_INPUT DATA_:

/-- A frame that a port may not take changes nothing. HELLO is answered and changes nothing. START against a held lock ends the
session SLOT_BUSY. A repeated frame or a wrong offset is acknowledged and takes no bytes; good bytes join the session, and a
session of target 2 never writes the bank that runs. END of a container that is not whole ends it with 2; of one that is whole and
whose blocks and payload header are good, its bank holds it, and the session ends STORED or begins a handover. ABORT closes the session
and frees its lock. A repeat of the last frame of a closed session is answered as it was. REBOOT resets in RECOVERY only. A chunk outside RECOVERY does nothing; one of a bad length ends with 2. -/
def Obligations.RecoveryAndEthernetSessions : Prop :=
  ∀ (s : State) (p : Fin 2) (f : SessFrame) (t : Nat) (ok : Bool) (st : Straps),
    let x := s.tick t
    let h := 4 + p.val
    let running (u : State) : Prop := sget [] u.upd.banks s.sys.bank.toNat = sget [] s.upd.banks s.sys.bank.toNat
    let held := s.upd.handover.map (·.holder) = some h
    (Completes (.ethSessionHello p f) s fun u =>
      if s.sessTakes p f 1 then u.upd = s.upd ∧ ∃ b, u.outbox = s.outbox ++ [.sessionAnswer p.val b] else u = s) ∧
    (Completes (.ethSessionStart p f t) s fun u =>
      if s.sessTakes p f 3 then
        match s.sess h with
        | some v =>
          if v.lastSeq = f.seq ∨ held then u.upd = s.upd ∧ acked s u h f.src v.lastSeq v.target 0xFF v.data.length
          else s.sys.mode ≠ .recovery → f.target.toNat ≤ 2 → s.upd.lock.isSome → s.upd.lock ≠ some h → sessionOver u h 8
        | none =>
          if s.sessSaid h f.seq then u = (x.sessAgain h f.src f.seq).keep x
          else if (if s.sys.mode = .recovery then 1 else 2) < f.target.toNat then sessionOver u h 2
          else s.upd.lock.isSome → s.upd.lock ≠ some h → sessionOver u h 8
      else u = x) ∧
    (Completes (.ethSessionData p f ok t) s fun u =>
      match s.sessTakes p f 4, s.sess h with
      | true, some v =>
        (v.target = 2 → running u) ∧
        if f.seq = v.lastSeq ∨ f.offset ≠ v.data.length then u.upd = s.upd ∧ acked s u h f.src f.seq v.target 0xFF v.data.length
        else if v.data.length + f.data.length < 64 then
          u.sess h = some { v with data := v.data ++ f.data, lastSeq := f.seq, peer := f.src } ∧ u.upd.banks = s.upd.banks ∧
          acked s u h f.src f.seq v.target 0xFF (v.data.length + f.data.length)
        else u.sess h = none ∨ ∃ w : Session, u.sess h = some w ∧ w.data = v.data ++ f.data ∧ w.target = v.target ∧
          acked s u h f.src f.seq v.target 0xFF w.data.length
      | true, none => u = (x.sessAgain h f.src f.seq).keep x
      | false, _ => u = x) ∧
    (Completes (.ethSessionEnd p f ok t) s fun u =>
      match s.sessTakes p f 6, s.sess h with
      | true, some v =>
        (v.target = 2 → running u) ∧
        if held then u = x
        else if v.checked = false ∨ v.data.length ≠ 128 + 4132 * conBlocks v.data then sessionOver u h 2 ∧ u.upd.banks = s.upd.banks
        else if ok = false then sessionOver u h 9
        else
          match (List.range (conBlocks v.data)).findSome? (fun i => checkBlock v.data i) with
          | some k => sessionOver u h k.result
          | none =>
            if fwHeaderOk v.data = false then sessionOver u h 2
            else
              sget [] u.upd.banks (s.targetBank h v.target).toNat = v.data ∧
              (if v.target ≠ 2 then sessionOver u h 1
                else if s.pairOk s.idlePair = true then ∃ d : Handover, u.upd.handover = some d ∧ d.holder = h ∧
                  d.bank = s.idleBank ∧ d.counter = conCounter v.data ∧ d.confirmS = 600 ∧ d.ready = false
                else sessionOver u h 10)
      | true, none => u = (x.sessAgain h f.src f.seq).keep x
      | false, _ => u = x) ∧
    (Completes (.ethSessionAbort p f) s fun u =>
      if s.sessTakes p f 8 then
        u.sess h = none ∧ u.upd.lock = (if s.upd.lock = some h then none else s.upd.lock) ∧ u.upd.banks = s.upd.banks ∧
        (s.upd.lock = some h → u.upd.handover.map (·.holder) ≠ some h)
      else u = s) ∧
    (Completes (.ethSessionReboot p f st t) s fun u =>
      if s.sessTakes p f 7 ∧ s.sys.mode = .recovery ∧ s.canReset then afterReset s u ∧ u.rb Reg.sysResetCause 4 = true
      else u = x) ∧
    (∀ (w : Word) (half : Bytes), Completes (.recoveryChunk w half ok t) s fun u =>
      if s.sys.mode ≠ .recovery ∨ s.domOn 12 = false ∨ w.getLsbD 31 = false then u = x
      else
        let n := w.toNat % 65536
        u.rb Reg.updRecChunk 31 = false ∧ raised s u 0x116 ∧
        u.upd.halves = (s.halfWrite (0x8000 * getBits w 24 1) (half.take 0x8000)).upd.halves ∧
        (n = 0 ∨ 32768 < n → sessionOver u 7 2 ∧ u.upd.banks = s.upd.banks) ∧
        (1 ≤ n → n ≤ 32768 → s.upd.lock.isSome → s.upd.lock ≠ some 7 → sessionOver u 7 8 ∧ u.upd.banks = s.upd.banks))

/-- While the lane is down or keys are not derived a frame does nothing. A wrong CRC is counted and no more; a frame that does not
authenticate is counted, and the fourth within a second takes the link down; a genuine frame out of order is counted, and is heard, but no
more. The next frame in order advances RX_NEXT, and frees every frame below its ACK (CONFIRM apart, which may lead to SAFE). A HELLO
that matches derives keys and answers, unless its version is too old. A frame may end the wait of a STANDBY command (R467). -/
def Obligations.TwinFramesAreTakenInOrder : Prop :=
  ∀ (s : State) (raw : Bytes) (t : Nat) (ok : Bool),
    let x := s.tick t
    (∀ e ∈ twinRows ok, Completes (e.1 raw t) s fun v => ∃ u : State, v = u.yieldCheck.keep x ∧
      (¬ twinListens s e.2 raw → u = x) ∧
      (twinListens s e.2 raw →
        if twinCrcOk raw = false then u.twin = s.twin ∧ SameRegs s u [Reg.twnCrcFailCnt]
        else if byteAt raw 0 ≠ e.2 ∨ byteAt raw 1 ≠ 1 ∨ twinOpen s raw = none then authFailed s u x.now
        else if le raw 4 8 ≠ s.twin.l.rxNext then
          u.twin = { s.twin with l := { s.twin.l with lastRx := x.now } } ∧ SameRegs s u [Reg.twnRetransmitCnt]
        else e.2 ≠ 2 → u.twin.l.rxNext = s.twin.l.rxNext + 1 ∧ u.twin.l.lastRx = x.now ∧ u.twin.l.link = s.twin.l.link ∧
          u.twin.l.unacked = s.twin.l.unacked.filter (fun e => decide (le raw 12 8 ≤ e.seq)))) ∧
    Completes (.twinRxHello raw t) s (fun u =>
      let p := slice raw 0x14 (rawLen raw)
      let fits := rawLen raw = 40 ∧ byteAt p 2 = (! s.isB).toNat ∧ le p 4 4 = s.twnF 4 4 ∧ slice p 8 16 = s.peerId
      if s.laneUp = false ∨ takesType 1 raw = false then u = x
      else if twinCrcOk raw = false then u.twin = s.twin ∧ SameRegs s u [Reg.twnCrcFailCnt]
      else if byteAt raw 0 ≠ 1 then authFailed s u x.now
      else if fits ∧ s.twin.l.link < 3 then
        if byteAt p 0 = 0 ∨ 1 < byteAt p 1 then u.rb Reg.twnStatus 4 = true ∧ u.twin.l.slowHello = true ∧ u.outbox = s.outbox
        else if s.twin.l.link = 2 ∧ s.twin.l.peerNonce = slice p 24 16 then
          (∃ b, u.outbox = s.outbox ++ [.twinFrame b]) ∧ u.twin.l.rxNext = s.twin.l.rxNext ∧ u.twin.l.link = 2
        else u.twin.l.link = 2 ∧ u.twin.l.peerNonce = slice p 24 16 ∧ u.twin.l.rxNext = 1 ∧ u.twin.l.txSeq = 2 ∧
          ∃ a b, u.outbox = s.outbox ++ [.twinFrame a, .twinFrame b]
      else u = x)

/-- CONFIRM brings the link up, and equal digests clear PEER_UNCHECKED, and a claim under way probes. HEALTH stores the peer's word, raises 0x122 on a change of
GOOD or SYNC and answers a probe that the peer has taken: a peer that holds the line ends the claim, and an
answer later than the link's timeout counts for nothing. PROBE sends the next health word. RESYNC_REQ starts
the stream of a package that drives the line. MIRROR and RESYNC_DATA change a standby alone, and mark LAST_SYNC; RESYNC_DONE makes
it IN_SYNC. A transfer is ignored unless enabled, keeps its offsets, and never writes the bank that runs;
XFER_RSP answers the offer that was sent (R459). -/
def Obligations.TwinFrameEffects : Prop :=
  ∀ (s : State) (raw p : Bytes) (t : Nat) (ok : Bool),
    let x := s.tick t
    let running (u : State) : Prop := sget [] u.upd.banks s.sys.bank.toNat = sget [] s.upd.banks s.sys.bank.toNat
    let marked (u : State) : Prop := u.twin.lastSync = some (x.now / slowTick) ∧ u.twin.hearthKept = true
    (twinNext s 2 raw p → Completes (.twinRxConfirm raw t) s fun v => ∃ u : State, v = u.yieldCheck.keep x ∧
      if s.twin.l.link = 2 ∧ p.length = 56 then
        if p.take 32 = (s.str.active.map (·.pairDigest)).getD (zeros 32) then
          u.twin.l.link = 3 ∧ u.twin.silent = false ∧ u.twin.l.peerConfirmed = true ∧ u.twin.l.peerHealth = BitVec.ofNat 32 (le p 40 4) ∧
          u.rb Reg.strState 15 = false ∧ u.sys.mode = s.sys.mode ∧
          (s.twin.claimFrom.isSome = true → u.twin.probeAt = some x.now ∧ u.twin.probeOk = false) ∧
          u.twin.sync = (if s.sys.mode = .standby ∧ s.twin.sync ≠ 2 then 1 else s.twin.sync)
        else s.twin.ownDrive = true → u.rb Reg.twnStatus 3 = true ∧ u.sys.mode = s.sys.mode ∧ u.twin.l.link = 3
      else u.twin.l.link = s.twin.l.link ∧ u.sys = s.sys) ∧
    (twinNext s 0x10 raw p → p.length = 16 → Completes (.twinRxHealth raw t) s fun v => ∃ u : State, v = u.yieldCheck.keep x ∧
      let w : Word := BitVec.ofNat 32 (le p 0 4)
      let old := s.twin.l.peerHealth
      u.twin.l.peerHealth = w ∧ u.twin.l.peerAt = x.now ∧
      (getBits w 28 2 = getBits old 28 2 ∧ w.getLsbD 31 = old.getLsbD 31 ∨ raised s u 0x122) ∧
      (s.twin.probeAt.isSome = true → s.twin.claimFrom.isSome = true → x.probeLate = false → (x.twinAck (le raw 12 8)).probeSeen = true →
        if w.getLsbD 30 then unclaimed u ∧ u.rb Reg.twnStatus 7 = true
        else u.twin.probeOk = true ∧ u.twin.probeAt = none ∧ u.twin.claimFrom = s.twin.claimFrom)) ∧
    (twinNext s 0x12 raw p → Completes (.twinRxProbe raw t) s fun v => ∃ u : State, v = u.yieldCheck.keep x ∧
      u.twin.healthSeq = (s.twin.healthSeq + 1) % 256 ∧ u.twin.l.outQueue.length = s.twin.l.outQueue.length +
        (if s.twin.l.link = 3 then 1 else 0)) ∧
    (twinNext s 0x22 raw p → Completes (.twinRxResyncReq raw t) s fun v => ∃ u : State, v = u.yieldCheck.keep x ∧
      u.twin.cursor = if s.twin.ownDrive then some 0 else s.twin.cursor) ∧
    (twinNext s 0x20 raw p → Completes (.twinRxMirror raw t) s fun v => ∃ u : State, v = u.yieldCheck.keep x ∧
      if s.applies then marked u else u.tab = s.tab ∧ u.tx = s.tx ∧ u.twin.lastSync = s.twin.lastSync) ∧
    (twinNext s 0x23 raw p → Completes (.twinRxResyncData raw t) s fun v => ∃ u : State, v = u.yieldCheck.keep x ∧
      if s.applies ∧ 1 ≤ le p 4 4 ∧ le p 4 4 ≤ 7 ∧ p.length = 8 + 256 * le p 4 4 then marked u
      else u.tab = s.tab ∧ u.twin.lastSync = s.twin.lastSync) ∧
    (twinNext s 0x24 raw p → Completes (.twinRxResyncDone raw t) s fun v => ∃ u : State, v = u.yieldCheck.keep x ∧
      if s.applies ∧ s.twin.sync = 1 then u.twin.sync = 2 ∧ u.irq.events = s.irq.events ++ heard s 0x123 ∧ marked u
      else u.twin.sync = s.twin.sync ∧ u.irq = s.irq) ∧
    (twinNext s 0x40 raw p → Completes (.twinRxXferStart raw t) s fun v => ∃ u : State, v = u.yieldCheck.keep x ∧ running u ∧
      (s.rb Reg.updCtrl 1 = false → u.upd = s.upd ∧ u.irq = s.irq) ∧
      (s.rb Reg.updCtrl 1 = true → 4 < byteAt p 0 → sessionOver u 6 2 ∧ raised s u 0x126) ∧
      (s.rb Reg.updCtrl 1 = true → byteAt p 0 ≤ 4 → s.upd.lock.isSome = true → s.upd.lock ≠ some 6 →
        sessionOver u 6 8 ∧ u.upd.lock = s.upd.lock ∧ u.upd.banks = s.upd.banks)) ∧
    (twinNext s 0x41 raw p → Completes (.twinRxXferData raw ok t) s fun v => ∃ u : State, v = u.yieldCheck.keep x ∧ running u ∧
      match s.sess 6 with
      | some v =>
        if le p 0 4 + (p.drop 4).length ≤ v.data.length then u.upd = s.upd
        else if le p 0 4 ≠ v.data.length then sessionOver u 6 2
        else u.sess 6 = none ∨ ∃ w : Session, u.sess 6 = some w ∧ w.data = v.data ++ p.drop 4 ∧ w.target = v.target
      | none => u.upd = s.upd) ∧
    (twinNext s 0x42 raw p → Completes (.twinRxXferEnd raw ok t) s fun v => ∃ u : State, v = u.yieldCheck.keep x ∧ running u ∧
      match s.sess 6 with
      | some v => (le p 0 4 ≠ v.data.length → sessionOver u 6 2 ∧ u.upd.banks = s.upd.banks) ∧ raised s u 0x126
      | none => u.upd = s.upd) ∧
    (twinNext s 0x43 raw p → Completes (.twinRxXferRsp raw t) s fun v => ∃ u : State, v = u.yieldCheck.keep x ∧ u.upd = s.upd ∧
      match s.twin.offer with
      | some o => u.twin.offer = none ∧ u.rg Reg.updLastResult = BitVec.ofNat 32 (2 * 2 ^ 24 + byteAt p 0) ∧ raised s u 0x110 ∧
        raised s u 0x126 ∧ (s.ringPending (64 + o.ring) = true →
          ∃ l, u.outbox = s.outbox ++ [.answer o.ring o.tag 0 (byteAt p 0) (offerRsp o.counter o.place 0 0)] ++ l)
      | none => u.irq.events = s.irq.events ++ heard s 0x126)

_TASK TO COMPLETE_:
With the line holding "(twinNext s 0x24" as the first and the line holding "s.upd.banks) ∧ raised s u 0x126" as the last, set down that range of the entries above exactly, and nothing else.

_SOLVED EXERCISE_:
    (twinNext s 0x24 raw p → Completes (.twinRxResyncDone raw t) s fun v => ∃ u : State, v = u.yieldCheck.keep x ∧
      if s.applies ∧ s.twin.sync = 1 then u.twin.sync = 2 ∧ u.irq.events = s.irq.events ++ heard s 0x123 ∧ marked u
      else u.twin.sync = s.twin.sync ∧ u.irq = s.irq) ∧
    (twinNext s 0x40 raw p → Completes (.twinRxXferStart raw t) s fun v => ∃ u : State, v = u.yieldCheck.keep x ∧ running u ∧
      (s.rb Reg.updCtrl 1 = false → u.upd = s.upd ∧ u.irq = s.irq) ∧
      (s.rb Reg.updCtrl 1 = true → 4 < byteAt p 0 → sessionOver u 6 2 ∧ raised s u 0x126) ∧
      (s.rb Reg.updCtrl 1 = true → byteAt p 0 ≤ 4 → s.upd.lock.isSome = true → s.upd.lock ≠ some 6 →
        sessionOver u 6 8 ∧ u.upd.lock = s.upd.lock ∧ u.upd.banks = s.upd.banks)) ∧
    (twinNext s 0x41 raw p → Completes (.twinRxXferData raw ok t) s fun v => ∃ u : State, v = u.yieldCheck.keep x ∧ running u ∧
      match s.sess 6 with
      | some v =>
        if le p 0 4 + (p.drop 4).length ≤ v.data.length then u.upd = s.upd
        else if le p 0 4 ≠ v.data.length then sessionOver u 6 2
        else u.sess 6 = none ∨ ∃ w : Session, u.sess 6 = some w ∧ w.data = v.data ++ p.drop 4 ∧ w.target = v.target
      | none => u.upd = s.upd) ∧
    (twinNext s 0x42 raw p → Completes (.twinRxXferEnd raw ok t) s fun v => ∃ u : State, v = u.yieldCheck.keep x ∧ running u ∧
      match s.sess 6 with
      | some v => (le p 0 4 ≠ v.data.length → sessionOver u 6 2 ∧ u.upd.banks = s.upd.banks) ∧ raised s u 0x126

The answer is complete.